How to complete this task :: Your task is to find every line of the listing that includes "Settles" and copy it.

Supplied records ::
-- ==== Sys2Proof/Certificates/Slice0/Obligations.lean ====
section
/-! DEFINITION. The statements for the provers. A next state written as a record update of s says the
whole frame: every field it does not name is unchanged, the model's own fields included. -/

open Sys2Proof Sys2Proof.Machine Sys2Proof.Safety

/-! ### Encoding -/

/-- R75, R77, R83: no bit of an encoding is dropped. -/
def Obligations.DecodeEncodeRoundTrip : Prop :=
  ∀ i : Instr, decode (encode i) = .ok i

/-- R77, R78: each legal word has one meaning, and it is the word of that meaning. -/
def Obligations.EncodeDecodeRoundTrip : Prop :=
  ∀ (w : Word) (i : Instr), decode w = .ok i → encode i = w

/-- R77: the six rows by match and mask, their operand fields, and that no two rows overlap; a word no
row selects is illegal (R78). -/
def Obligations.OpcodeMapSelectsCommands : Prop :=
  ∀ w : Word,
    (w &&& 0xFFFF = 0x0000 → decode w = .ok .nop) ∧
    (w &&& 0xFFFE = 0x2000 → decode w = .ok (.start (if w.getLsbD 0 then .encB else .encA))) ∧
    (w &&& 0xFF00 = 0x4000 → decode w = .ok (.push (w.extractLsb' 0 8))) ∧
    (w &&& 0xFFFF = 0x6000 → decode w = .ok .sealFrame) ∧
    (w &&& 0xE000 = 0x8000 → decode w = .ok (.rdimg (w.extractLsb' 0 13))) ∧
    (w &&& 0xFFFC = 0xA000 →
      ∃ r, decode w = .ok (.rdreg r) ∧ regIndex r = w.extractLsb' 0 2) ∧
    ((∃ i, decode w = .ok i) →
      w &&& 0xFFFF = 0x0000 ∨ w &&& 0xFFFE = 0x2000 ∨ w &&& 0xFF00 = 0x4000 ∨
        w &&& 0xFFFF = 0x6000 ∨ w &&& 0xE000 = 0x8000 ∨ w &&& 0xFFFC = 0xA000) ∧
    List.Pairwise (fun p q : Prop => ¬(p ∧ q))
      [w &&& 0xFFFF = 0x0000, w &&& 0xFFFE = 0x2000, w &&& 0xFF00 = 0x4000,
        w &&& 0xFFFF = 0x6000, w &&& 0xE000 = 0x8000, w &&& 0xFFFC = 0xA000]

/-- R79, R80, R154, R163: exactly the listed words are illegal, and an accepted illegal word sets ILL,
answers 0x0000 when OP = 0b101, and changes nothing else. -/
def Obligations.IllegalWordsOnlySetIll : Prop :=
  ∀ (w : Word) (s : State),
    (0xC000 ≤ w.toNat ↔ w.extractLsb' 13 3 = 0b110 ∨ w.extractLsb' 13 3 = 0b111) ∧
    (0xC000 ≤ w.toNat ∨
        (w.extractLsb' 13 3 = 0b000 ∧ w.extractLsb' 0 13 ≠ 0) ∨
        (w.extractLsb' 13 3 = 0b001 ∧ w.extractLsb' 1 12 ≠ 0) ∨
        (w.extractLsb' 13 3 = 0b010 ∧ w.extractLsb' 8 5 ≠ 0) ∨
        (w.extractLsb' 13 3 = 0b011 ∧ w.extractLsb' 0 13 ≠ 0) ∨
        (w.extractLsb' 13 3 = 0b101 ∧ w.extractLsb' 2 11 ≠ 0) →
      (∃ e, decode w = .error e) ∧
        runWord w s = .next { s with
          ill := true
          rsp := if w.extractLsb' 13 3 = 0b101 then some 0x0000 else s.rsp }) ∧
    (¬(0xC000 ≤ w.toNat ∨
        (w.extractLsb' 13 3 = 0b000 ∧ w.extractLsb' 0 13 ≠ 0) ∨
        (w.extractLsb' 13 3 = 0b001 ∧ w.extractLsb' 1 12 ≠ 0) ∨
        (w.extractLsb' 13 3 = 0b010 ∧ w.extractLsb' 8 5 ≠ 0) ∨
        (w.extractLsb' 13 3 = 0b011 ∧ w.extractLsb' 0 13 ≠ 0) ∨
        (w.extractLsb' 13 3 = 0b101 ∧ w.extractLsb' 2 11 ≠ 0)) →
      ∃ i, decode w = .ok i ∧ runWord w s = exec i s)

/-- Words of 30_encoding.md and 95_test_vectors.md, written out from R75. -/
def Obligations.DecodesWordsOfTheSpec : Prop :=
  decode 0b000_00000_00000_0_0_0 = .ok .nop ∧
  decode 0b001_00000_00000_0_0_0 = .ok (.start .encA) ∧
  decode 0b001_00000_00000_0_0_1 = .ok (.start .encB) ∧
  decode 0b010_00000_10000_0_0_0 = .ok (.push 0x80) ∧
  decode 0b010_00000_11111_1_1_1 = .ok (.push 0xFF) ∧
  decode 0b011_00000_00000_0_0_0 = .ok .sealFrame ∧
  decode 0b100_00000_00000_1_0_0 = .ok (.rdimg 4) ∧
  decode 0b100_11111_11111_1_1_1 = .ok (.rdimg 8191) ∧
  decode 0b101_00000_00000_0_0_0 = .ok (.rdreg .status) ∧
  decode 0b101_00000_00000_0_1_1 = .ok (.rdreg .outlen) ∧
  decode 0b010_00001_00000_0_0_0 = .error .pushBits ∧
  decode 0b101_00000_00000_1_0_0 = .error .rdregBits ∧
  decode 0b110_00000_00000_0_0_0 = .error .reservedOpcode

/-! ### Control -/

/-- R100: NOP, exactly the word 0x0000, leaves the state equal in every phase; any other OP = 0b000 word
is illegal. -/
def Obligations.NopLeavesStateEqual : Prop :=
  encode .nop = 0x0000 ∧ decode 0x0000 = .ok .nop ∧
  (∀ w : Word, w.extractLsb' 13 3 = 0b000 → w ≠ 0x0000 → ∃ e, decode w = .error e) ∧
  ∀ s, exec .nop s = .next s

/-- R102, R104: START opens a fresh frame from every state, in every phase; SEQERR, ILL and RSP are left
as they were. -/
def Obligations.StartOpensFreshFrame : Prop :=
  decode 0x2000 = .ok (.start .encA) ∧ decode 0x2001 = .ok (.start .encB) ∧
  ∀ (m : Mode) (s : State), ∃ t, exec (.start m) s = .next t ∧
    t = { s with
      mode := m, acc := 0x0000, count := 0, outlen := 0, trunc := false, phase := .accum
      img := t.img } ∧
    ∀ a, a < 8192 → t.img.read a = 0xFF

/-- R104, R21: no value of the previous frame survives START: the frame it opens is the same from any two
states that agree on what a frame does not own. -/
def Obligations.StartForgetsPreviousFrame : Prop :=
  ∀ (m : Mode) (s u : State), s.seqerr = u.seqerr → s.ill = u.ill → s.rsp = u.rsp →
    s.edges = u.edges → s.busy = u.busy → s.tick = u.tick →
    ∃ t, exec (.start m) s = .next t ∧ exec (.start m) u = .next t
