-- ==== Sys2Proof/Laws/Memory.lean ====
section
/-! SUPPORT. The laws of the image buffer: what a byte reads as after a write, and that every write
keeps the canonical form. -/

namespace Sys2Proof.Machine

@[simp] theorem config_bufBytes : config.bufBytes = 8192 := rfl
@[simp] theorem config_fill : config.fill = 0xFF := rfl
@[simp] theorem config_hdrA : config.hdrA = 12 := rfl
@[simp] theorem config_poffB : config.poffB = 2 := rfl
@[simp] theorem config_outlenB : config.outlenB = 8192 := rfl
@[simp] theorem cap_encA : cap .encA = 8180 := rfl
@[simp] theorem cap_encB : cap .encB = 8189 := rfl
@[simp] theorem poff_encA : poff .encA = 12 := rfl
@[simp] theorem poff_encB : poff .encB = 2 := rfl
@[simp] theorem accWidth_encA : accWidth .encA = 16 := rfl
@[simp] theorem accWidth_encB : accWidth .encB = 8 := rfl
@[simp] theorem order_encA : order .encA = .le := rfl
@[simp] theorem order_encB : order .encB = .be := rfl

namespace Memory

@[simp] theorem read_nil (a : Nat) : read [] a = 0xFF := rfl

theorem read_cons (k : Nat) (v : Byte) (m : Memory) (a : Nat) :
    read ((k, v) :: m) a = if k = a then v else read m a := rfl

@[simp] theorem read_filled (a : Nat) : filled.read a = 0xFF := rfl

theorem wf_nil : wf [] := ⟨List.Pairwise.nil, by simp⟩

@[simp] theorem wf_filled : wf filled := wf_nil

theorem wf_cons_iff (k : Nat) (v : Byte) (m : Memory) :
    wf ((k, v) :: m) ↔ (∀ c ∈ m, k < c.1) ∧ k < 8192 ∧ v ≠ 0xFF ∧ wf m := by
  simp only [wf, List.pairwise_cons, List.mem_cons, forall_eq_or_imp]
  constructor
  · rintro ⟨⟨h1, h2⟩, ⟨h3, h4⟩, h5⟩
    exact ⟨h1, h3, h4, h2, h5⟩
  · rintro ⟨h1, h3, h4, h2, h5⟩
    exact ⟨⟨h1, h2⟩, ⟨h3, h4⟩, h5⟩

/-- An address below every listed one is unlisted. -/
theorem read_of_lt {m : Memory} {a : Nat} (h : ∀ c ∈ m, a < c.1) : m.read a = 0xFF := by
  induction m with
  | nil => rfl
  | cons c m ih =>
    obtain ⟨k, v⟩ := c
    have hk : a < k := h (k, v) (by simp)
    rw [read_cons, if_neg (by omega)]
    exact ih fun c hc => h c (by simp [hc])

/-- A write leaves every other byte alone. -/
theorem read_write_other (m : Memory) {a b : Nat} (v : Byte) (h : b ≠ a) :
    (m.write a v).read b = m.read b := by
  induction m with
  | nil =>
    simp only [write]
    split
    · rfl
    · rw [read_cons, if_neg (by omega)]
  | cons c m ih =>
    obtain ⟨k, x⟩ := c
    simp only [write]
    split
    · split
      · rfl
      · rw [read_cons, if_neg (by omega)]
    · split
      · split
        · rw [read_cons, if_neg (by omega)]
        · rw [read_cons, read_cons, if_neg (by omega), if_neg (by omega)]
      · rw [read_cons, read_cons, ih]

/-- A write is read back. -/
theorem read_write_same {m : Memory} (h : m.wf) (a : Nat) (v : Byte) : (m.write a v).read a = v := by
  induction m with
  | nil =>
    simp only [write]
    split
    · simp_all
    · rw [read_cons, if_pos rfl]
  | cons c m ih =>
    obtain ⟨k, x⟩ := c
    obtain ⟨hk, -, -, hm⟩ := (wf_cons_iff k x m).1 h
    simp only [write]
    split
    · split
      · rw [read_cons, if_neg (by omega), read_of_lt fun c hc => by have := hk c hc; omega]
        simp_all
      · rw [read_cons, if_pos rfl]
    · split
      · split
        · rw [read_of_lt fun c hc => by have := hk c hc; omega]
          simp_all
        · rw [read_cons, if_pos rfl]
      · rw [read_cons, if_neg (by omega), ih hm]

/-- Both cases of a read after a write. -/
theorem read_write {m : Memory} (h : m.wf) (a b : Nat) (v : Byte) :
    (m.write a v).read b = if b = a then v else m.read b := by
  split
  · next hb => rw [hb, read_write_same h]
  · next hb => rw [read_write_other m v hb]

/-- The addresses listed after a write. -/
theorem mem_write {m : Memory} {a : Nat} {v : Byte} {c : Host.Cell} (h : c ∈ m.write a v) :
    c ∈ m ∨ (c = (a, v) ∧ v ≠ 0xFF) := by
  induction m with
  | nil =>
    simp only [write] at h
    split at h <;> simp_all
  | cons d m ih =>
    obtain ⟨k, x⟩ := d
    simp only [write] at h
    split at h
    · split at h <;> simp_all
      tauto
    · split at h
      · split at h <;> simp_all
        tauto
      · rcases List.mem_cons.1 h with h | h
        · simp [h]
        · rcases ih h with h | h
          · simp [h]
          · exact .inr h

/-- A write keeps the canonical form. -/
theorem wf_write {m : Memory} (h : m.wf) {a : Nat} (ha : a < 8192) (v : Byte) : (m.write a v).wf := by
  induction m with
  | nil =>
    simp only [write]
    split
    · exact wf_nil
    · next hv => exact (wf_cons_iff a v []).2 ⟨by simp, ha, hv, wf_nil⟩
  | cons c m ih =>
    obtain ⟨k, x⟩ := c
    obtain ⟨hk, hk8, hx, hm⟩ := (wf_cons_iff k x m).1 h
    simp only [write]
    split
    · next hak =>
      split
      · exact h
      · next hv =>
        refine (wf_cons_iff a v _).2 ⟨?_, ha, hv, h⟩
        intro c hc
        rcases List.mem_cons.1 hc with rfl | hc
        · exact hak
        · have := hk c hc
          omega
    · split
      · next hak =>
        split
        · exact hm
        · next hv => exact (wf_cons_iff a v m).2 ⟨fun c hc => by have := hk c hc; omega, ha, hv, hm⟩
      · refine (wf_cons_iff k x _).2 ⟨?_, hk8, hx, ih hm⟩
        intro c hc
        rcases mem_write hc with hc | ⟨rfl, -⟩
        · exact hk c hc
        · show k < a
          omega

/-- A run of bytes keeps the canonical form. -/
theorem wf_writeBytes {m : Memory} (h : m.wf) (bs : List Byte) {a : Nat} (ha : a + bs.length ≤ 8192) :
    (m.writeBytes a bs).wf := by
  induction bs generalizing m a with
  | nil => exact h
  | cons b bs ih =>
    simp only [List.length_cons] at ha
    exact ih (wf_write h (by omega) b) (by omega)

/-- A run of bytes leaves every byte outside it alone. -/
theorem read_writeBytes_outside (m : Memory) (bs : List Byte) {a b : Nat}
    (h : b < a ∨ a + bs.length ≤ b) : (m.writeBytes a bs).read b = m.read b := by
  induction bs generalizing m a with
  | nil => rfl
  | cons x bs ih =>
    simp only [List.length_cons] at h
    rw [writeBytes, ih _ (by omega), read_write_other _ _ (by omega)]

/-- The i-th byte of a run is read back at its offset. -/
theorem read_writeBytes_inside {m : Memory} (h : m.wf) (bs : List Byte) {a i : Nat}
    (ha : a + bs.length ≤ 8192) (hi : i < bs.length) :
    (m.writeBytes a bs).read (a + i) = bs[i] := by
  induction bs generalizing m a i with
  | nil => simp at hi
  | cons x bs ih =>
    simp only [List.length_cons] at ha hi
    rw [writeBytes]
    cases i with
    | zero => rw [read_writeBytes_outside _ _ (by omega)]; simpa using read_write_same h a x
    | succ i =>
      have := ih (m := m.write a x) (wf_write h (by omega) x) (a := a + 1) (i := i) (by omega) (by omega)
      rw [show a + (i + 1) = a + 1 + i by omega, this, List.getElem_cons_succ]

end Memory

theorem length_fieldBytes (o : ByteOrder) (v : Half) : (fieldBytes o v).length = 2 := by
  cases o <;> rfl

/-- put16 keeps the canonical form. -/
theorem wf_put16 {m : Memory} (h : m.wf) {a : Nat} (ha : a + 2 ≤ 8192) (v : Half) (o : ByteOrder) :
    (put16 m a v o).wf :=
  Memory.wf_writeBytes h _ (by rw [length_fieldBytes]; exact ha)

/-- What put16 leaves at each address. -/
theorem read_put16 {m : Memory} (h : m.wf) {a : Nat} (ha : a + 2 ≤ 8192) (v : Half) (o : ByteOrder)
    (b : Nat) :
    (put16 m a v o).read b =
      if b = a then (match o with | .le => loByte v | .be => hiByte v)
      else if b = a + 1 then (match o with | .le => hiByte v | .be => loByte v)
      else m.read b := by
  have hw := Memory.wf_write h (a := a) (by omega)
  cases o <;> simp only [put16, fieldBytes, Memory.writeBytes, Memory.read_write (hw _),
    Memory.read_write h] <;> split_ifs <;> first | rfl | omega

end Sys2Proof.Machine
end

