/-! ### The bytes of one frame -/

/-- The checksum does not depend on the order of the bytes (R118). -/
theorem checksum_perm (m : Mode) {bs cs : List Byte} (h : bs.Perm cs) : checksum m bs = checksum m cs := by
  rw [checksum, checksum, byteSum, byteSum, (h.map BitVec.toNat).sum_eq]

/-- START and one PUSH per byte, up to CAP(m) of them, complete from any state in an open frame that holds
exactly these bytes, with their checksum in ACC (R115, R118). -/
theorem runCommands_start_pushes {m : Mode} {bs : List Byte} (hbs : bs.length ≤ cap m) (s : State) :
    ∃ t, runCommands (.start m :: bs.map .push) s = .next t ∧ t.mode = m ∧ payload t = bs ∧
      t.acc.toNat = checksum m bs := by
  obtain ⟨t, ht, -, hmode, -, -, -, hpay, hacc, -⟩ :=
    openFrameHoldsPushedBytes m (bs.map .push) s (by simp [inFrame])
  rw [pushedBytes_map_push, List.take_of_length_le hbs] at hpay hacc
  exact ⟨t, ht, hmode, hpay, hacc⟩

/-- Settles O14: the frame holds the bytes in their order as its payload, and a permutation of them has
the same checksum. -/
theorem checksumIgnoresByteOrder : Obligations.ChecksumIgnoresByteOrder := by
  intro m bs s hbs
  obtain ⟨t, ht, hmode, hpay, hacc⟩ := runCommands_start_pushes hbs s
  refine ⟨t, ht, hacc, ?stored, fun cs hperm => ?permuted⟩
  case stored =>
    subst hmode hpay
    exact fun i hi => read_payload t hi
  case permuted =>
    obtain ⟨u, hu, -, -, hacc'⟩ := runCommands_start_pushes (hperm.length_eq ▸ hbs) s
    exact ⟨u, hu, BitVec.eq_of_toNat_eq (by rw [hacc', hacc, checksum_perm m hperm])⟩

/-! ### One PUSH, by phase and capacity -/

/-- In mode B the adder sees ACC's low 8 bits alone (R114). -/
theorem accAdd_encB_toNat (acc : Acc) (b : Byte) :
    (accAdd .encB acc b).toNat = ((acc.extractLsb' 0 8).toNat + b.toNat) % 2 ^ 8 := by
  rw [accAdd_toNat, accWidth_encB, BitVec.extractLsb'_toNat, Nat.shiftRight_zero, Nat.mod_add_mod]

theorem exec_push_of_room {s : State} (hp : s.phase = .accum) (hr : s.count.toNat < cap s.mode)
    (b : Byte) : exec (.push b) s = .next (storePayload b s) :=
  (Effect.pushStores b hp hr.ne (payloadAddr_lt hr)).exec_eq

/-- Settles O10: below capacity PUSH ends in `storePayload`, whose three written fields are read off one
by one. -/
theorem pushStoresOneByte : Obligations.PushStoresOneByte := by
  refine ⟨⟨rfl, rfl, rfl, rfl⟩, fun b s hwf hp hr =>
    ⟨storePayload b s, exec_push_of_room hp hr b, rfl, ?count, ?bound, fun hm => ?accA, fun hm => ?accB,
      Nat.le_of_lt_succ (payloadAddr_lt hr), fun a => ?img⟩⟩
  case count => exact toNat_count_succ hr
  case bound =>
    rw [storePayload_count, toNat_count_succ hr]
    exact hr
  case accA => rw [storePayload_acc, hm, accAdd_toNat, accWidth_encA]
  case accB => rw [storePayload_acc, hm, accAdd_encB_toNat]
  case img =>
    rw [storePayload_img, Memory.read_write hwf]
    rfl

Exercise output ::
/-- Settles O14: the frame holds the bytes in their order as its payload, and a permutation of them has
/-- Settles O10: below capacity PUSH ends in `storePayload`, whose three written fields are read off one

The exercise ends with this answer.